◆ **The task**
Write out, word for word, only the data from its first line to the line containing "(slice 36 4 b)".

◆ **Supplied data**
/-! ## BSF packets (R323 to R325) -/

/-- The header of a BSF packet is sound for a stream's layout, its payload apart (R325). -/
def bsfOk (p : PStream) (b : List Byte) : Bool :=
  decide (40 ≤ b.length) && beNat (slice 0 2 b) = 0x4246 && leField b 2 1 = 1 && leField b 3 1 < 8 && leField b 5 1 = 0
  && beNat (slice 6 2 b) = 40 && beNat (slice 22 2 b) = 0 && crc32c (slice 0 36 b) = beNat (slice 36 4 b)
  && beNat (slice 20 2 b) = p.lbytes && inR 1 4096 (beNat (slice 18 2 b))
  && decide (beNat (slice 16 2 b) + beNat (slice 18 2 b) ≤ p.lines)
/-- A BLANK packet carries a line that the layout declares active (R325). -/
def bsfBlankBad (p : PStream) (b : List Byte) : Bool :=
  (leField b 3 1).testBit 2 && (List.range' (beNat (slice 16 2 b)) (beNat (slice 18 2 b))).any (fun k => !p.blank.contains k)
/-- The payload of a packet that is not discarded written into the open frame (R325). -/
def bsfWrite (p : PStream) (b : List Byte) (f : Frame) : Frame :=
  let n := beNat (slice 18 2 b)
  let data := if (leField b 3 1).testBit 2 then [] else b.drop 40
  { f with lines := putLines p.lbytes f.lines (beNat (slice 16 2 b)) data n }
/-- A taint against the open frame of a stream, where one is open. -/
def State.taintOpen (n cause : Nat) (s : State) : State :=
  match s.openFrame n with | some f => s.taint f cause | none => s
/-- A BSF packet of a bound stream (R325, R329, R332, R335). -/
def State.bsfIn (p : PStream) (b : List Byte) (ds : Descs) (s : State) : State :=
  let fl := leField b 3 1
  let disc := s.srcCount p.src 8
  let len := if fl.testBit 2 then 0 else beNat (slice 18 2 b) * p.lbytes
  if !bsfOk p b then disc
  else if bsfBlankBad p b then disc.taintOpen p.num 6
  else if b.length ≠ 40 + len then disc
  else if crc32c (b.drop 40) ≠ beNat (slice 32 4 b) then disc.taintOpen p.num 2
  else
    let s := if fl.testBit 0 then s.openAt p (beNat (slice 12 4 b)) (some (beNat (slice 24 8 b))) ds else s
    match s.openFrame p.num with
    | none => if fl.testBit 0 then s else s.orphan p
    | some f =>
      let s := (s.setFrame (bsfWrite p b f)).pktCount p.src
      if fl.testBit 1 then s.closeFrame p f true ds else s
/-- BSF_PACKET (R322 to R325): a datagram reaches Ethernet ingress engine `e` at AO count `at_`, to UDP port `dport`, with
payload `data`; `formOk`: its form is that of R324; `sumOk`: its UDP checksum is 0 or verifies. -/
def execBsfPacket (e : Fin 2) (dport : W16) (data : List Byte) (formOk sumOk : Bool) (descs : Descs) (at_ : Nat) (s : State) :
    Host.Outcome State Fault Refusal :=
  s.act (fun s =>
    let s := s.advance at_
    let c := 2 + e.val
    if !formOk || !sumOk then s.srcCount c 8
    else match s.boundTo c (dport.toNat, beNat (slice 8 4 data), leField data 4 1) with
      | none => s.unbound c
      | some p => s.bsfIn p data descs)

◆ **Response to this exercise**
/-! ## BSF packets (R323 to R325) -/

/-- The header of a BSF packet is sound for a stream's layout, its payload apart (R325). -/
def bsfOk (p : PStream) (b : List Byte) : Bool :=
  decide (40 ≤ b.length) && beNat (slice 0 2 b) = 0x4246 && leField b 2 1 = 1 && leField b 3 1 < 8 && leField b 5 1 = 0
  && beNat (slice 6 2 b) = 40 && beNat (slice 22 2 b) = 0 && crc32c (slice 0 36 b) = beNat (slice 36 4 b)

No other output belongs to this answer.